▶ **TO DO**
Set down exactly the lines below between the line holding "-- Averaged values" and the line holding "let w := s.uswp.at u", inclusive; no other line belongs in the answer.

▶ **INPUT**
/-- INVALID_AGE_EXPIRY (05 R169): a cell's invalid age reaches 60 s outside service mode. -/
def execInvalidAgeExpiry (u : Fin 128) (cell : Fin 16) (s : State) : Host.Outcome State Fault Refusal :=
  answer s (match s.strOf u with
    | some str =>
      if s.isMc16 u ∧ s.outOfService u = false ∧ s.cellInvalid u cell.val ∧ s.unitService u = false ∧
         60 * ticksPerS ≤ s.invAge u cell then s.requestB str 0x10 else s
    | none => s)

-- Averaged values as the checks use them (05 R160, R161).

/-- The averaged sample of a code in the unit's newest averaged record. -/
def State.averagedOf (s : State) (u : Fin 128) (code : BitVec 8) : Option Sample :=
  let w := s.uswp.at u
  if w.averaged.missing then none else sampleOf (w.recCodes.zip w.averaged.slots) code

/-- A valid averaged value. -/
def State.avgValid (s : State) (u : Fin 128) (code : BitVec 8) : Option Int :=
  match s.averagedOf u code with
  | some v => if v.st = .valid then some v.val else none
  | none => none

/-- An averaged cell value that is valid, or the value that an Invalid cell still has (04 R141). -/
def State.avgCell (s : State) (u : Fin 128) (c : Nat) : Option Int :=
  match s.averagedOf u (BitVec.ofNat 8 c) with
  | some v => if v.st = .valid ∨ v.st = .cellInvalid then some v.val else none
  | none => none

/-- The sum of numbers, none where one is none. -/
def sumAll (l : List (Option Int)) : Option Int :=
  l.foldl (fun a v => match a, v with | some a, some v => some (a + v) | _, _ => none) (some 0)

/-- |stack total − Σ cells 0–15| in µV (05 R160). -/
def State.stackDiff (s : State) (u : Fin 128) : Option Nat :=
  match s.avgValid u 0x10, sumAll ((List.range 16).map (s.avgCell u)) with
  | some st, some sum => some (10 * st - sum).natAbs
  | _, _ => none

/-- |I_MAIN − I_CHECK| in mA, and whether it exceeds 1 A + 1 % of |I_MAIN|. -/
def State.pairDiff (s : State) (u : Fin 128) : Option (Nat × Bool) :=
  match s.avgValid u 0x80, s.avgValid u 0x81 with
  | some m, some c => some ((m - c).natAbs, decide (100000 + m.natAbs < 100 * (m - c).natAbs))
  | _, _ => none

/-- The cells of a string in µV, while every one is Valid (05 R160). -/
def State.allCells (s : State) (str : Fin 4) : Option Int :=
  let units := s.mc16sOf str
  if units.any (fun u => !s.swept u || (places 16).any (fun c => !s.cellValid u c.val)) then none
  else sumAll (units.flatMap (fun u => (List.range 16).map (fun c => s.avgValid u (BitVec.ofNat 8 c))))

/-- |V_STRING − Σ all cells| in µV, and whether it exceeds 2 V + 0.5 % of V_STRING. -/
def State.sumDiff (s : State) (u : Fin 128) (str : Fin 4) : Option (Nat × Bool) :=
  match s.avgValid u 0x82, s.allCells str with
  | some v, some sum =>
    let d := (1000 * v - sum).natAbs
    some (d, decide (2000000 + 5 * v.natAbs < d))
  | _, _ => none

/-- A condition told of an evaluation: that it holds, that it is absent, or that it could not be evaluated (05 R160). -/
def Cond.evaluate (c : Cond) (now : Nat) (holds : Option Bool) : Cond := c.track now (holds == some true) (holds == some false)

-- Suspect pairs (05 R161, R162).

/-- The state of a wire's history. -/
def State.onWire (s : State) (u : Fin 128) (w : Fin 16) (f : WireHist → WireHist) : State :=
  s.onInteg u (fun i => { i with wires := i.wires.upd w f })

/-- A WIRE record and the integrity event (05 R167; 13 R373). -/
def State.wireRecord (s : State) (u : Fin 128) (w : Fin 16) (outcome sw : Nat) : State :=
  (s.integEvent u).studbook 0x18 u.val (leBytes 1 w.val ++ leBytes 1 outcome ++ [0, 0] ++ leBytes 4 sw)

/-- A wire is broken (05 R167): both cells of the pair become Invalid. -/
def State.confirmWire (s : State) (u : Fin 128) (w : Fin 16) (outcome sw : Nat) : State :=
  let s := s.changeInvalid u (fun i =>
    let b := setBit i.broken (w.val - 1)
    { i with broken := b, invWire := cellsOfWires b, suspW := putBit i.suspW (w.val - 1) false })
  (s.onWire u w (fun h => { h with inconcl := 0, retryAt := none })).wireRecord u w outcome sw

/-- A wire was CLEARED (05 R165): its pair returns to Valid, and Δ restarts from the new values. -/
def State.clearWire (s : State) (u : Fin 128) (w : Fin 16) : State :=
  let s := s.onWire u w (fun h => { inconcl := 0, retryAt := none,
                                    cleared := (s.now :: h.cleared).take 3 })
  if (s.uint.at u).suspW.getLsbD (w.val - 1) then
    s.onInteg u (fun i => { i with
      suspW := putBit i.suspW (w.val - 1) false
      evals := i.evals.map (fun e => (e.1, (e.2.set (w.val - 1) none).set w.val none)) })
  else s

/-- A probe of one wire. -/
def singleProbe (why : ProbeWhy) (w : Fin 16) : Probe :=
  { why := why, wires := [w], mask := BitVec.ofNat 16 (2 ^ (w.val - 1)), p := none, ended := false }

/-- The check of every wire with one pulse (05 R166). -/
def fullProbe (why : ProbeWhy) : Probe :=
  { why := why, wires := (places 16).drop 1, mask := 0x5555, p := none, ended := false }

/-- A probe waits for its turn (05 R174). -/
def State.queueProbe (s : State) (u : Fin 128) (p : Probe) : State :=
  { s with integ := { s.integ with probeQ := s.integ.probeQ ++ [{ unit := u, probe := p }] } }

/-- A pair becomes Suspect (05 R161, R162, R165): a probe is due, or the wire counts as broken after three CLEARED outcomes
within the last 10 min. -/
def State.suspectWire (s : State) (u : Fin 128) (w : Fin 16) : State :=
  let recent := (((s.uint.at u).wires.at w).cleared.filter (fun t => decide (s.now ≤ t + 600 * ticksPerS))).length
  let s := (s.onInteg u (fun i => { i with suspW := setBit i.suspW (w.val - 1) })).integEvent u
  if 3 ≤ recent then s.confirmWire u w 1 0 else s.queueProbe u (singleProbe .suspect w)

/-- Whether the pair of wire `w` fulfils conditions 1 and 2 of R161 between two evaluations. -/
def pairMoves (thresh : Nat) (old new : List (Option Int)) (w : Nat) : Bool :=
  match old.getD (w - 1) none, old.getD w none, new.getD (w - 1) none, new.getD w none with
  | some a0, some b0, some a, some b =>
    let da := a - a0
    let db := b - b0
    decide (da * db < 0) && decide (1000 * thresh < da.natAbs) && decide (1000 * thresh < db.natAbs) && decide ((da + db).natAbs ≤ 8000)
  | _, _, _, _ => false

/-- The pair-sum rule of an MC16 (05 R161). -/
def State.pairSum (s : State) (u : Fin 128) : State :=
  let vals := (List.range 16).map (fun c => if s.cellValid u c then s.avgValid u (BitVec.ofNat 8 c) else none)
  let old := (s.uint.at u).evals.find? (fun e => decide (e.1 + ticksPerS ≤ s.now))
  let settled := decide ((s.uswp.at u).winStart * ticksPerFrame + ticksPerS ≤ s.now)
  let agrees : Bool := match s.stackDiff u with | some d => decide (d ≤ 8000) | none => false
  let s := s.onInteg u (fun i => { i with evals := ((s.now, vals) :: i.evals).take 102 })
  match old with
  | some (_, before) =>
    if settled ∧ agrees ∧ (s.ulink.at u).delivering then
      ((places 16).drop 1).foldl (fun s w =>
        if s.cellValid u (w.val - 1) ∧ s.cellValid u w.val ∧ pairMoves s.integ.owThresh before vals w.val then s.suspectWire u w
        else s) s
    else s
  | none => s

/-- PLAUSIBILITY_EVALUATION (05 R160, R161): the evaluation of one unit, every 10 ms. -/
def execPlausibilityEvaluation (u : Fin 128) (s : State) : Host.Outcome State Fault Refusal :=
  answer s (
    if s.outOfService u then s
    else if s.isMc16 u then
      let d := if s.swept u then s.stackDiff u else none
      let s := s.onInteg u (fun i => { i with
        warn := i.warn.evaluate s.now (d.map (fun x => decide (8000 < x)))
        fail := i.fail.evaluate s.now (d.map (fun x => decide (1000 * s.integ.stackFail < x))) })
      if s.swept u then s.pairSum u else s
    else if s.isMp4 u then
      match s.strOf u with
      | some str =>
        let p := if s.swept u then s.pairDiff u else none
        let q := if s.swept u then s.sumDiff u str else none
        s.onStr str (fun x => { x with
          pairCond := x.pairCond.evaluate s.now (p.map Prod.snd), sumCond := x.sumCond.evaluate s.now (q.map Prod.snd) })
      | none => s
    else s)

/-- The unit of a plausibility condition: a string's conditions stand on its MP4. -/
def State.plausUnit (s : State) : PlausId → Option (Fin 128)
  | .stackWarn u | .stackFail u => some u
  | .currentPair str | .stringSum str => s.mp4Of str

/-- A plausibility condition. -/
def State.plausCond (s : State) : PlausId → Cond
  | .stackWarn u => (s.uint.at u).warn
  | .stackFail u => (s.uint.at u).fail
  | .currentPair str => (s.strs.at str).pairCond
  | .stringSum str => (s.strs.at str).sumCond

▶ **COMPLETED TASK**
-- Averaged values as the checks use them (05 R160, R161).

/-- The averaged sample of a code in the unit's newest averaged record. -/
def State.averagedOf (s : State) (u : Fin 128) (code : BitVec 8) : Option Sample :=
  let w := s.uswp.at u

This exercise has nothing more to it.